* Activity:
A line below contains "R356, R385, R408, R430). -/", and a later one contains "of a scalar, and the range of a scalar. -/". Repeat both, with every line between them, exactly.

= Beginning of Section =

-- ==== Sys2Proof/Machine/PdTable.lean ====
section
/-! DEFINITION. The Parameter Dictionary's entries: address, type, length, effect point, rights, default and range of each
row of the manual's entry tables (R388 to R394; R25, R59, R60, R108, R138, R159, R196, R215, R236, R275, R294, R306, R320,
R356, R385, R408, R430). -/

namespace Sys2Proof.Machine

/-- One row of an entry table: index, subindexes, type code (R389), longest value, whether the length is fixed, effect
(0 IMM, 1 CMD, 2 DRAIN, 3 BOOT), rights of HOST_ADMIN, FABRIC_MGR, SIDEBAND and DOMAIN (bit 0 read, bit 1 write), default
of a scalar, and the range of a scalar. -/
structure PdRow where
  idx : Nat
  lo : Nat
  hi : Nat
  ty : Nat
  len : Nat
  fixed : Bool
  eff : Nat
  ha : Nat
  fm : Nat
  sb : Nat
  dm : Nat
  dflt : Nat
  mn : Nat
  mx : Nat
deriving DecidableEq, Repr

/-- Rows of the entry tables, part 1. -/
def pdRows1 : List PdRow := [
  ⟨0x4300, 1, 1, 3, 4, true, 0, 3, 3, 1, 0, 0, 0, 4294967295⟩,
  ⟨0x4300, 2, 2, 3, 4, true, 0, 3, 3, 1, 0, 0, 0, 4294967295⟩,
  ⟨0x4300, 3, 3, 3, 4, true, 0, 1, 1, 1, 0, 0, 0, 4294967295⟩,
  ⟨0x4300, 4, 4, 4, 8, true, 0, 1, 1, 1, 0, 0, 0, 18446744073709551615⟩,
  ⟨0x4300, 5, 5, 3, 4, true, 0, 1, 1, 1, 1, 0, 0, 4294967295⟩,
  ⟨0x4310, 0, 15, 9, 8, true, 2, 3, 3, 1, 0, 0, 0, 0⟩,
  ⟨0x3000, 1, 1, 3, 4, true, 0, 1, 1, 1, 1, 22020096, 0, 4294967295⟩,
  ⟨0x3000, 2, 2, 3, 4, true, 0, 1, 1, 1, 0, 22020096, 0, 4294967295⟩,
  ⟨0x3000, 3, 3, 3, 4, true, 0, 1, 1, 1, 0, 0, 0, 4294967295⟩,
  ⟨0x3000, 4, 4, 3, 4, true, 0, 1, 1, 1, 0, 33554432, 0, 4294967295⟩,
  ⟨0x3000, 5, 5, 3, 4, true, 0, 1, 1, 1, 0, 16777215, 0, 4294967295⟩,
  ⟨0x3000, 6, 6, 3, 4, true, 0, 1, 1, 1, 0, 16777216, 0, 4294967295⟩,
  ⟨0x3000, 7, 7, 3, 4, true, 0, 1, 1, 1, 0, 0, 0, 4294967295⟩,
  ⟨0x3000, 8, 8, 3, 4, true, 1, 3, 3, 1, 0, 262144, 0, 4294967295⟩,
  ⟨0x3000, 9, 9, 3, 4, true, 1, 3, 3, 1, 0, 65536, 0, 4294967295⟩,
  ⟨0x3001, 0, 11, 3, 4, true, 0, 1, 1, 1, 0, 1835008, 0, 4294967295⟩,
  ⟨0x3100, 1, 1, 3, 4, true, 0, 3, 0, 0, 0, 0, 0, 33554431⟩,
  ⟨0x3100, 2, 2, 9, 32, true, 0, 1, 0, 0, 0, 0, 0, 0⟩,
  ⟨0x3110, 1, 1, 3, 4, true, 0, 3, 0, 0, 3, 0, 0, 16777215⟩,
  ⟨0x3110, 2, 2, 9, 64, true, 0, 1, 0, 0, 1, 0, 0, 0⟩,
  ⟨0x3200, 1, 1, 3, 4, true, 1, 3, 3, 0, 1, 22020096, 0, 4294967295⟩,
  ⟨0x3200, 2, 2, 3, 4, true, 1, 3, 3, 0, 1, 0, 0, 4294967295⟩,
  ⟨0x3200, 3, 3, 3, 4, true, 0, 1, 1, 0, 1, 0, 0, 4294967295⟩,
  ⟨0x3200, 4, 4, 3, 4, true, 0, 1, 1, 0, 1, 0, 0, 4294967295⟩,
  ⟨0x2000, 1, 1, 3, 4, true, 0, 3, 1, 1, 1, 0, 0, 4294967295⟩,
  ⟨0x2001, 1, 1, 3, 4, true, 0, 3, 0, 0, 0, 0, 0, 4294967295⟩,
  ⟨0x2000, 2, 2, 8, 32, false, 0, 3, 1, 1, 1, 0, 0, 0⟩,
  ⟨0x2001, 2, 2, 8, 32, false, 0, 3, 0, 0, 0, 0, 0, 0⟩,
  ⟨0x2000, 3, 3, 2, 2, true, 0, 3, 1, 1, 1, 0, 1, 256⟩,
  ⟨0x2001, 3, 3, 2, 2, true, 0, 3, 0, 0, 0, 0, 1, 256⟩,
  ⟨0x2000, 4, 4, 2, 2, true, 0, 3, 1, 1, 1, 0, 1, 256⟩,
  ⟨0x2001, 4, 4, 2, 2, true, 0, 3, 0, 0, 0, 0, 1, 256⟩,
  ⟨0x2000, 5, 5, 2, 2, true, 0, 3, 1, 1, 1, 0, 1, 64⟩,
  ⟨0x2001, 5, 5, 2, 2, true, 0, 3, 0, 0, 0, 0, 1, 64⟩,
  ⟨0x2000, 6, 6, 2, 2, true, 0, 3, 1, 1, 1, 0, 32, 576⟩,
  ⟨0x2001, 6, 6, 2, 2, true, 0, 3, 0, 0, 0, 0, 32, 576⟩,
  ⟨0x2000, 7, 7, 2, 2, true, 0, 3, 1, 1, 1, 0, 32, 576⟩,
  ⟨0x2001, 7, 7, 2, 2, true, 0, 3, 0, 0, 0, 0, 32, 576⟩,
  ⟨0x2000, 8, 8, 7, 1, true, 0, 3, 1, 1, 1, 0, 0, 23⟩,
  ⟨0x2001, 8, 8, 7, 1, true, 0, 3, 0, 0, 0, 0, 0, 23⟩,
  ⟨0x2000, 9, 9, 7, 1, true, 0, 3, 1, 1, 1, 0, 0, 23⟩,
  ⟨0x2001, 9, 9, 7, 1, true, 0, 3, 0, 0, 0, 0, 0, 23⟩,
  ⟨0x2000, 10, 10, 7, 1, true, 0, 3, 1, 1, 1, 0, 0, 1⟩,
  ⟨0x2001, 10, 10, 7, 1, true, 0, 3, 0, 0, 0, 0, 0, 1⟩,
  ⟨0x2000, 11, 11, 7, 1, true, 0, 3, 1, 1, 1, 0, 0, 1⟩,
  ⟨0x2001, 11, 11, 7, 1, true, 0, 3, 0, 0, 0, 0, 0, 1⟩,
  ⟨0x2000, 12, 12, 2, 2, true, 0, 3, 1, 1, 1, 0, 0, 65535⟩,
  ⟨0x2001, 12, 12, 2, 2, true, 0, 3, 0, 0, 0, 0, 0, 65535⟩,
  ⟨0x2000, 13, 13, 2, 2, true, 0, 3, 1, 1, 1, 0, 0, 65535⟩,
  ⟨0x2001, 13, 13, 2, 2, true, 0, 3, 0, 0, 0, 0, 0, 65535⟩]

= End of Section =

* Response:
R356, R385, R408, R430). -/

namespace Sys2Proof.Machine

/-- One row of an entry table: index, subindexes, type code (R389), longest value, whether the length is fixed, effect
(0 IMM, 1 CMD, 2 DRAIN, 3 BOOT), rights of HOST_ADMIN, FABRIC_MGR, SIDEBAND and DOMAIN (bit 0 read, bit 1 write), default
of a scalar, and the range of a scalar. -/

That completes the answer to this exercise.